Problem statement:
From the data below, copy out every line in which the word "toNat" occurs.

***

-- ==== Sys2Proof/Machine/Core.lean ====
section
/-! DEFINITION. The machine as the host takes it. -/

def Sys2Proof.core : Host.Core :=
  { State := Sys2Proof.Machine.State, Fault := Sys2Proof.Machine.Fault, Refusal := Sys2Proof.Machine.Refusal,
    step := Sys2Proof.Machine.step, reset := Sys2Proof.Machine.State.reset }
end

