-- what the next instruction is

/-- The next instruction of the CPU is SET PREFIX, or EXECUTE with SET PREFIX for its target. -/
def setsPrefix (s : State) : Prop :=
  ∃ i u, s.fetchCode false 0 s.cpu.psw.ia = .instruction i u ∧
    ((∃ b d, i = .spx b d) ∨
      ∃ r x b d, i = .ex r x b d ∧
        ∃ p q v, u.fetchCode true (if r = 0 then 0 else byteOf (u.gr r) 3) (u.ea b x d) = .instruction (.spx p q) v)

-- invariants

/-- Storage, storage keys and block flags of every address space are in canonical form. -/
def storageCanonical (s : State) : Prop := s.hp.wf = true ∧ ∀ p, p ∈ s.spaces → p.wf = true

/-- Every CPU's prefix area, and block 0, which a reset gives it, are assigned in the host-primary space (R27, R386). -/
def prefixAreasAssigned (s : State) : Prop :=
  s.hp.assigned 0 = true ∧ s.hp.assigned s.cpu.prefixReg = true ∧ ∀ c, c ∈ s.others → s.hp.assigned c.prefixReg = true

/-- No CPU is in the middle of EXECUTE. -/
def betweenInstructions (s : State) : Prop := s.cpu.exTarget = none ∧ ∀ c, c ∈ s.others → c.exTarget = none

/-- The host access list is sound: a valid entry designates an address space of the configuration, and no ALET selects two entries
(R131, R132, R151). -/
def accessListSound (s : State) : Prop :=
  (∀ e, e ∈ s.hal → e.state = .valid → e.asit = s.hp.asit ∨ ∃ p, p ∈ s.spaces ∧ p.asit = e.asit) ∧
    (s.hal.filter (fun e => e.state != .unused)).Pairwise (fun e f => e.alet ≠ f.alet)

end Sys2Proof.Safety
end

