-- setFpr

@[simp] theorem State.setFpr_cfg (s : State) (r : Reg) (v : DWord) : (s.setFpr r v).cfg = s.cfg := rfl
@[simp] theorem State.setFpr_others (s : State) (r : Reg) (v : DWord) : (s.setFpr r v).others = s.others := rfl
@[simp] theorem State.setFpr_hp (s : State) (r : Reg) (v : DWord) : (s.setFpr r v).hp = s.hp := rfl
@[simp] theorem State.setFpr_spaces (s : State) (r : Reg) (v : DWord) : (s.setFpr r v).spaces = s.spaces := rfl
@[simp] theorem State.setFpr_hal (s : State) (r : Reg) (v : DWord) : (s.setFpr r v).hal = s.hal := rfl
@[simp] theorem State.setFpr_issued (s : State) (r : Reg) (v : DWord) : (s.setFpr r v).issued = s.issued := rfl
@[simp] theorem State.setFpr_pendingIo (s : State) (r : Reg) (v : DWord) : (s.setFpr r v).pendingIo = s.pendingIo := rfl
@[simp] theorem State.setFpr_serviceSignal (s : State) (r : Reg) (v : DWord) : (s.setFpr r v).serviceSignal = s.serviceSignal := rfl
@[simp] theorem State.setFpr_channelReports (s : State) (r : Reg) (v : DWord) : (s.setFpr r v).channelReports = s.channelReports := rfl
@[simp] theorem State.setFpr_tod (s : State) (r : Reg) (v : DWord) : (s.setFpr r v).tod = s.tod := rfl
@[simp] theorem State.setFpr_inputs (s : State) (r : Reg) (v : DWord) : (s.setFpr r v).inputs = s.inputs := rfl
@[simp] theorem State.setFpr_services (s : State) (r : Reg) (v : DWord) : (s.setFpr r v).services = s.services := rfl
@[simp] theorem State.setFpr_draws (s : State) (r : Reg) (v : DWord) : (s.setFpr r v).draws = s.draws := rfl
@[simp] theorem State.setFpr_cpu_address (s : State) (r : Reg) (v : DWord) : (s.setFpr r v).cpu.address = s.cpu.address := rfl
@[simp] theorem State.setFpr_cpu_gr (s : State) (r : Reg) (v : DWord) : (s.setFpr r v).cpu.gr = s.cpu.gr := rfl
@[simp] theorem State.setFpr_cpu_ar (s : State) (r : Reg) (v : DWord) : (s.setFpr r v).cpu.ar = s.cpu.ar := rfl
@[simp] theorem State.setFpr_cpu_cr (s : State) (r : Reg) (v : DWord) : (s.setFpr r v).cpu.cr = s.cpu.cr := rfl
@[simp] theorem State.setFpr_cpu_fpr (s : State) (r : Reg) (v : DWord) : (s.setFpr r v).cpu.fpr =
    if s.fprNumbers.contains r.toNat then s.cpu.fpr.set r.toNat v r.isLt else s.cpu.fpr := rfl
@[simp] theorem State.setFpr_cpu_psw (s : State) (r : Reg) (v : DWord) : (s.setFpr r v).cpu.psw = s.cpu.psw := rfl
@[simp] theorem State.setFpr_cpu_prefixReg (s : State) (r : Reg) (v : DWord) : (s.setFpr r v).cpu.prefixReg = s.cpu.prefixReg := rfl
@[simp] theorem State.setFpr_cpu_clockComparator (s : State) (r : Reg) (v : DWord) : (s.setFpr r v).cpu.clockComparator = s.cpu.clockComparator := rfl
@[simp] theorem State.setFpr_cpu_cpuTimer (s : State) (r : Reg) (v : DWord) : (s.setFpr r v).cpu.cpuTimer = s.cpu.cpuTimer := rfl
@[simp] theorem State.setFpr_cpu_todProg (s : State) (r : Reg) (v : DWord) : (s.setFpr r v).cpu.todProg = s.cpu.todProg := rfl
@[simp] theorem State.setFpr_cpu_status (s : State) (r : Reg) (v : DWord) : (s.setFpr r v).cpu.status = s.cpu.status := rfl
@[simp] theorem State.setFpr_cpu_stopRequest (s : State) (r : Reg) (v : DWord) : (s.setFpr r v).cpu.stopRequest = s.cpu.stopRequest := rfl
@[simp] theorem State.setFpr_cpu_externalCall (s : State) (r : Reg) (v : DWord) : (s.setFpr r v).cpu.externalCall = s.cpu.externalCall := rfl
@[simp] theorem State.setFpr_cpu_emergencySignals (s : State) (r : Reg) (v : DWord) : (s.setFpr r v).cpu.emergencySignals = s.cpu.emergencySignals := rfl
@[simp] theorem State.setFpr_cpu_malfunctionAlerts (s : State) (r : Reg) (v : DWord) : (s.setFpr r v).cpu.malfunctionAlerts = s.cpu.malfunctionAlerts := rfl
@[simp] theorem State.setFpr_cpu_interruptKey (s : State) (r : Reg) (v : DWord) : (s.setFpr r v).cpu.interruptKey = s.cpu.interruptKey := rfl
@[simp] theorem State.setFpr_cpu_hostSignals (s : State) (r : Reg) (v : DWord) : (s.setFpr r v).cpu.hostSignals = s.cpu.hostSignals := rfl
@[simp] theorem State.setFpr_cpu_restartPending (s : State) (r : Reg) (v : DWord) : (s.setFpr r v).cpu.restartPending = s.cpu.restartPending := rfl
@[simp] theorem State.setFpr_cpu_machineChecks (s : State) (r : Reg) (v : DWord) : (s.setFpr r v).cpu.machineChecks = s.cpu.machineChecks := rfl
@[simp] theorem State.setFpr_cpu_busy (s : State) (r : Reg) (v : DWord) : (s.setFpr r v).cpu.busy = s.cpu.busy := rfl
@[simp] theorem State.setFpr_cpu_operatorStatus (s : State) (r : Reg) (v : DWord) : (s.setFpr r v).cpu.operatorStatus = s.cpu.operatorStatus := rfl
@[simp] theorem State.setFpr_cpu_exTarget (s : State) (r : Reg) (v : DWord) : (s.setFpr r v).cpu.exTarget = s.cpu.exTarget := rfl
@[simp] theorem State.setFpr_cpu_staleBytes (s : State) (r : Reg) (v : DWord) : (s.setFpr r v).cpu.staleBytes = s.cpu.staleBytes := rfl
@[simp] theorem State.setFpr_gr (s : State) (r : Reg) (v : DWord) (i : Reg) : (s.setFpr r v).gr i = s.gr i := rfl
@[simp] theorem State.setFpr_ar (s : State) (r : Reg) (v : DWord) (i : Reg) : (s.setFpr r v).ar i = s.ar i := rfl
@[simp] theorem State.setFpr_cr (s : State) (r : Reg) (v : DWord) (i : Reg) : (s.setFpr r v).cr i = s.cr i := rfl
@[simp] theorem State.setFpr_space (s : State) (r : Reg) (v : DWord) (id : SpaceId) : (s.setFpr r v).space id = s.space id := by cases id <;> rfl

***

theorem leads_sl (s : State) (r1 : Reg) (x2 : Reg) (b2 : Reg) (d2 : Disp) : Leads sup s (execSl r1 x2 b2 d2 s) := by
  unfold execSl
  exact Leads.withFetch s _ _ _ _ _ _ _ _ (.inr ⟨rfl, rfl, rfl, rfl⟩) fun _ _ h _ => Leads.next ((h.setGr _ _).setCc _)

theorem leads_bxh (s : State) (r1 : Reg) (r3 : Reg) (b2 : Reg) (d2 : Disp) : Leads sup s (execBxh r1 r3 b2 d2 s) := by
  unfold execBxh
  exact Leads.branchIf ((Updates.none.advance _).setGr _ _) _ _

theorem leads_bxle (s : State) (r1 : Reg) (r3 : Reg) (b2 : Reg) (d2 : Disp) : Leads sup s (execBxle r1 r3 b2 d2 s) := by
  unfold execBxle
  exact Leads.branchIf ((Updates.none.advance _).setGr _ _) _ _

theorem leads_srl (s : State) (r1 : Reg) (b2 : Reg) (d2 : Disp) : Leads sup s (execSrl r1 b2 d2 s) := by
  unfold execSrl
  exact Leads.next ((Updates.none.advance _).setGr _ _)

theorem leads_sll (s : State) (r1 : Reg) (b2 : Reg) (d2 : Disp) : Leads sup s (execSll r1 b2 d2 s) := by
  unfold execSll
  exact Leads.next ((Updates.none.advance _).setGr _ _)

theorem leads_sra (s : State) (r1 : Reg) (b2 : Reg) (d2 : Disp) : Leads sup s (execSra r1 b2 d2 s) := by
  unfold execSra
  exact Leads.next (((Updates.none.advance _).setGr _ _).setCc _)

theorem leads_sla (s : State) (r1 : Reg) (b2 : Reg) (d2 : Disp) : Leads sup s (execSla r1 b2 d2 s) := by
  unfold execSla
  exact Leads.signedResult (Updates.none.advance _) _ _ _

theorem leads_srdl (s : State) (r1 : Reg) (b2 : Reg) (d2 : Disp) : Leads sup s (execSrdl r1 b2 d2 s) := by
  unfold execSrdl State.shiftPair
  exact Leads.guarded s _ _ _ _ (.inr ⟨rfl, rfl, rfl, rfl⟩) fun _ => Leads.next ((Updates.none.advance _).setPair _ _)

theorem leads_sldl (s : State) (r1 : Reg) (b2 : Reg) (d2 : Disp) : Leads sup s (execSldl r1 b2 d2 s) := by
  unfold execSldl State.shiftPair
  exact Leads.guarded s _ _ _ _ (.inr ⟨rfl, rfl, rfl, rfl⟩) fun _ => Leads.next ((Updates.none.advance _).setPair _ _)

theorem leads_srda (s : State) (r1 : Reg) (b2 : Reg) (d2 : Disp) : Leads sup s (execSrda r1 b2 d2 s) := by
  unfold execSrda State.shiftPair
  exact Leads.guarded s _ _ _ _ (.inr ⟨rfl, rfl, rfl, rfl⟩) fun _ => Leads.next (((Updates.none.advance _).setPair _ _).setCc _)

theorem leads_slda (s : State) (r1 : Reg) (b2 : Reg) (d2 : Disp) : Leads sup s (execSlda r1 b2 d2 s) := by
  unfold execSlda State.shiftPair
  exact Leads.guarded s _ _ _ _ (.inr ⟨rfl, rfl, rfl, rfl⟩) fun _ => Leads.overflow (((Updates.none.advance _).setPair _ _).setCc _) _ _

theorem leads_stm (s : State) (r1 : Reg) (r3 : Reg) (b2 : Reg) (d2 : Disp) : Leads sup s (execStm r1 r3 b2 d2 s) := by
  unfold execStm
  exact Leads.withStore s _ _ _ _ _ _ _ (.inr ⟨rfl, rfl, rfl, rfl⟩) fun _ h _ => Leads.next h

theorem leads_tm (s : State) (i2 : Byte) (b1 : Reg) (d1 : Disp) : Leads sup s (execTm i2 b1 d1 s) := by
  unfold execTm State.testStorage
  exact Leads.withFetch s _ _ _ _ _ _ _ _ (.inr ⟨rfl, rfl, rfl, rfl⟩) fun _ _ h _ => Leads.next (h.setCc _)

***

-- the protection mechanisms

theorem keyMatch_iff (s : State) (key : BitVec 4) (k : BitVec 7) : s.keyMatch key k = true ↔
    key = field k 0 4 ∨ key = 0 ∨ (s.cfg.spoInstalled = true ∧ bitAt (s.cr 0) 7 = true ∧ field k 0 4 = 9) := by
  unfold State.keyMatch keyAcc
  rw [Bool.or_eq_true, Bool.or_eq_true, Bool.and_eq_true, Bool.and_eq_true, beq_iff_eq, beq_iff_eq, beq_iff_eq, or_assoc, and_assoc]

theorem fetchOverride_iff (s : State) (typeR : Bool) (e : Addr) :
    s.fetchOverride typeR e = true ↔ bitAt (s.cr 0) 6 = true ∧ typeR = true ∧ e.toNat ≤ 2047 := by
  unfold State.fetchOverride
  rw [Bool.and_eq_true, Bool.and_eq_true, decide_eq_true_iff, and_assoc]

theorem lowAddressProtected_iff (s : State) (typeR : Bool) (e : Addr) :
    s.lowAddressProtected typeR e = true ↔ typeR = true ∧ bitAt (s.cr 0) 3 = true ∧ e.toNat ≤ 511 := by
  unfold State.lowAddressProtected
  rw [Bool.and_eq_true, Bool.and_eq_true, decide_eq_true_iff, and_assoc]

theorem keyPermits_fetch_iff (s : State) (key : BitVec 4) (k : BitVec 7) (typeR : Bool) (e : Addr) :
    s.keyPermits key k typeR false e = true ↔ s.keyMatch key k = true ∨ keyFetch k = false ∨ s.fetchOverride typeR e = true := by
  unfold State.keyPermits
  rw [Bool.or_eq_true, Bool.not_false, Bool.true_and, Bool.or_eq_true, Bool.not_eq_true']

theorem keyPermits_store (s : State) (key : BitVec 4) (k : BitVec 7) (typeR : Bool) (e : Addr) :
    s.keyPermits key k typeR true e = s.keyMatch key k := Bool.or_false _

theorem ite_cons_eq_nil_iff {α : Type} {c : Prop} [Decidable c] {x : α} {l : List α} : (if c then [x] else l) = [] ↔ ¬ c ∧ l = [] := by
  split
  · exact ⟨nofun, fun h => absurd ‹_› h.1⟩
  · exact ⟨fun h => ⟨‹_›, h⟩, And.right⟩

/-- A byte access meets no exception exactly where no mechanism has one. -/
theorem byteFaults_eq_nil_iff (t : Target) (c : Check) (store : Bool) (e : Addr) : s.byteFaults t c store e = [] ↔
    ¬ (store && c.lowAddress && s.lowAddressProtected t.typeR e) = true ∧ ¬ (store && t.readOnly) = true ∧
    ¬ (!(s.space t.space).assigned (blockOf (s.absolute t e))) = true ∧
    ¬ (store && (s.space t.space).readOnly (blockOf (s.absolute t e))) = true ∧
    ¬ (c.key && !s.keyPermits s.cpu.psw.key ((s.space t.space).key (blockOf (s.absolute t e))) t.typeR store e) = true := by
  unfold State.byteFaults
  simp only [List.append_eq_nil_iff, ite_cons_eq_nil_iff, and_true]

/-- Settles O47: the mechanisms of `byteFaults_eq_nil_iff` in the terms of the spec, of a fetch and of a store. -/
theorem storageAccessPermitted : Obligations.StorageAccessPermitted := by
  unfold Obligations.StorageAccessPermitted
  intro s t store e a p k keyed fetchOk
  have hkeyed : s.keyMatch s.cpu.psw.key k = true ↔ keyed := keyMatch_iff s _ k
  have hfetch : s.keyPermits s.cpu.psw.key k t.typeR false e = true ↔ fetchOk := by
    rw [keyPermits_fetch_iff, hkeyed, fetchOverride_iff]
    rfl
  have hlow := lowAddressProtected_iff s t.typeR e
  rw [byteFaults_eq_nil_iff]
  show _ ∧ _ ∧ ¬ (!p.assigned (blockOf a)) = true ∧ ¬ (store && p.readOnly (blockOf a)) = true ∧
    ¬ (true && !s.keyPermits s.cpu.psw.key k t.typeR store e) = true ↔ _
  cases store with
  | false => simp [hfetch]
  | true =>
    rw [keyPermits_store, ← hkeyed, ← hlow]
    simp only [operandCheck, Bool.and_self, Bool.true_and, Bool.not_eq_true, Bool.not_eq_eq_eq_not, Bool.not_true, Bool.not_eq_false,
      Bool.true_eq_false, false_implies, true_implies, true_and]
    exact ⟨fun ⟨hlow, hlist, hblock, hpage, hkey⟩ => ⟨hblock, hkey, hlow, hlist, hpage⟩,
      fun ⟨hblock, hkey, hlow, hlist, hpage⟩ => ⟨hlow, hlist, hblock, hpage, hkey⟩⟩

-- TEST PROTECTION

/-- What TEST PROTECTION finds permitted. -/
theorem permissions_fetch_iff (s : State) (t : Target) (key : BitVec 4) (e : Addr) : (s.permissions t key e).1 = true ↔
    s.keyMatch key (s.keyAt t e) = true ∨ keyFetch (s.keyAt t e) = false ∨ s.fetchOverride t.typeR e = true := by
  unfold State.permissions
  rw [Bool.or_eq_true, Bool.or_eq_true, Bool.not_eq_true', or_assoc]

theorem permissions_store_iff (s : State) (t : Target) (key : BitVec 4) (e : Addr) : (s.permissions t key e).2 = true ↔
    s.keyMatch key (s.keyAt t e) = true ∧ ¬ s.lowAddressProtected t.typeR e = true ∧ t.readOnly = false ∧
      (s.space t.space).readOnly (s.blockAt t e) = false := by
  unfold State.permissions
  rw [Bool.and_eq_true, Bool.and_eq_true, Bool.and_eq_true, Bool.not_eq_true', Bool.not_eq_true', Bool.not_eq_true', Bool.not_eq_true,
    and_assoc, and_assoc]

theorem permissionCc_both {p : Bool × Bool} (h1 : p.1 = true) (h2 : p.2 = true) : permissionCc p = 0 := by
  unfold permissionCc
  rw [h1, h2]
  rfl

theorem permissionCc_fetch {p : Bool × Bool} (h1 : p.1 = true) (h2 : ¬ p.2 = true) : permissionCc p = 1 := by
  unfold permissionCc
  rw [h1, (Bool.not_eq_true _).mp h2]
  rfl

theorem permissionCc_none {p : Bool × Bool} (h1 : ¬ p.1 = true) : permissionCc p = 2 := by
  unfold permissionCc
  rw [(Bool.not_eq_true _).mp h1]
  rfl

***

Reply:
    if s.fprNumbers.contains r.toNat then s.cpu.fpr.set r.toNat v r.isLt else s.cpu.fpr := rfl
    s.fetchOverride typeR e = true ↔ bitAt (s.cr 0) 6 = true ∧ typeR = true ∧ e.toNat ≤ 2047 := by
    s.lowAddressProtected typeR e = true ↔ typeR = true ∧ bitAt (s.cr 0) 3 = true ∧ e.toNat ≤ 511 := by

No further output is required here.